Wednesday morning found us heading out into the Quarter to see what we could see. Right off the bat we find a chopper. Not just any chopper, but an original. A stand out custom. Something truly unique. Something like this...
And some high style fender decorations.
And a girder front end for exceptional handling.
And of course, a fleur di lis for that true Nawlins touch.
And a jen-u-wine Hamburgler bell for letting the tourists know that they're in the way.
St. Louis Cathedral, the oldest continuously operating cathedral in the US. The original structure was built in 1718. A larger brick and timber church was begun in 1725 and finished in 1728. This building burned down in 1788 during the Great New Orleans Fire. A new cornerstone was laid in 1789 and the church completed in 1794. In 1793 the church was elevated to cathedral status, making it one of the oldest cathedrals in the country., In 1850 the cathedral was added to and renovated to the appearance you now see. Water damage during Hurricane Katrina caused the church to be closed for a time for repairs. The massive pipe organ had to be sent back to Germany for rebuilding and was reinstalled in 2008.
I'm not sure who painted the frescoes on the ceiling but the work is amazing. The church was designated as a minor basilica in 1964.

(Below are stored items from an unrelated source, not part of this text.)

-- ==== Sys2Proof/Syntax.lean ====
section
/-!
DEFINITION. The commands of the block: one constructor per row of spec/opcode_table.json. Every
command but a shot carries `t`, the instant it happens at (fine edge steps from power-on). The other
operands are what the event brings from outside: the values that pads, wires, frames, sensors and
senders present.
-/
namespace Sys2Proof

/-- The operand fields of a shot word (R41). -/
structure Shot where
  lanes : BitVec 4
  dst   : BitVec 13
  srcA  : BitVec 13
  srcB  : BitVec 13
  coef  : BitVec 12
  mode  : BitVec 3
  deriving DecidableEq, Repr

/-- What the datapath's own checking finds in a shot (R46): nothing, two results that differ, or a
fetched word with an uncorrectable error. -/
inductive ShotCheck where
  | good | mismatch | uncorrectable
  deriving DecidableEq, Repr

/-- The stages of a background calibration visit (R77): the spare joins in parallel; it takes the
channel's place; the channel is handed back; a monitor of R78 fires on the spare. -/
inductive BgStage where
  | connect | substitute | handBack | spareMonitor
  deriving DecidableEq, Repr

/-- What a channel's clock check finds (R59, R78): no bit clock on channel `n`, or the rate measured over 16
bit times, in kHz. -/
structure ClockCheck where
  n    : Fin 40
  rate : Option (BitVec 16)
  deriving DecidableEq, Repr

/-- A housekeeping conversion (R80): the averages of its bits under the rising and the falling half of the
sinc2 window, as Q15.16 volts or °C. -/
structure HkRamps where
  up : Word
  dn : Word
  deriving DecidableEq, Repr

/-- Where a dead-time release runs (R137): a carrier unit's pair of outputs, or a gate island. -/
inductive RelAt where
  | unit (n : Fin 12)
  | island (n : Fin 14)
  deriving DecidableEq, Repr

/-- The three shadows of a carrier unit (R132). -/
inductive ShadowItem where
  | prd | cmpa | cmpb
  deriving DecidableEq, Repr

/-- A cue as the cue processor takes it from its transport (R377): origin class and sender, session,
sequence, flags, CRC, and its payload, assembled where it came in fragments (R384). -/
structure Cue where
  cls     : BitVec 8
  sender  : BitVec 24
  session : BitVec 32
  seq     : BitVec 16
  flags   : BitVec 8
  crc     : BitVec 32
  payload : List Byte
  deriving DecidableEq, Repr

/-- The IEC 62351-6 fields of a received frame (R325): key id, IV, the octets it covers, tag. -/
structure FrameAuth where
  keyId : Byte
  iv    : List Byte
  data  : List Byte
  tag   : BitVec 128
  deriving DecidableEq, Repr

The seashell above the pulpit predates modern sound systems. The shell would catch the speakers voice and project it outwards to the congregation. It looks strange but it works.
This is one of the newer buildings in the Quarter and was built in the 1900's. Most of the structures in the Quarter are all 19th century.
The first police station for the city.
It's a mighty old town. Rich in history, tragedy, intrigue, and wonder. Saint or sinner, poor or rich, white or black, it's a town full of tales about 'em all. We ate good seafood, drank good beer, and had 2 days worth of belly laughs. It's good to be home but I'll go back again.
And now, we head for home.
Thursday morning found more rain pouring on the city. We hung out in the hotel room, waiting for the drops to stop. Finally! Wet roads but skys are clearing. at 12:30 we pulled out and pointed it northward. A detour through the Garden District was called for to see some of the old homes. No pics, we're on a mission. All the way down St. Charles to the River Road. We followed that to Harahan and I had fried alligator at Charlies Seafood. Good eats, then fill the fuel tanks and roll.
We crossed the river at Destrahan so we could catch some of the old homes on the west bank. Below are some pics from that jaunt. We also stopped at an old church in Vacherie that has been going since 1770. We also wandered around the old cemetery with all the old above ground tombs, several with multiple family members in them.
St. John the Baptist
Some random pics from along the way...
Oak Alley Plantation. One of the more well known homes on the west bank.
The last good seafood meal was had here at The Dock in Lake Providence, LA. Just below the AR state line, I had a good meal of fried shrimp, fried alligator, and fried catfish. Toss in some seasoned fries and my grease/cholesterol count was just about right.
Just over 1500 miles traveled, and the miles keep adding up...
It was a large time. See y'all out there somewhere.
W00t !!!! You done good & lived large for us.... 'damoron' is smart to follow you around.... He gets to go some neat places....
As always, you impress the daylights out of me with the way you can ride and how far you can ride. Glad ya had a ton of fun and saw some very cool sights!
Jay, great pics of my home state. Made me homesick a bit and giving me thoughts on a ride.
Thanks for the tour.
Yonder from now on my friend. You are free forever now. Until we can ride again, Peace.
Thanks for bringing this back up Doc! He sure loved Yellaphant.
Yondering. What a great thread title. Wish I had seen the thread sooner.
I'm definitely going to yonder more, life is too short.
Thank for for bringing the thread up to the top.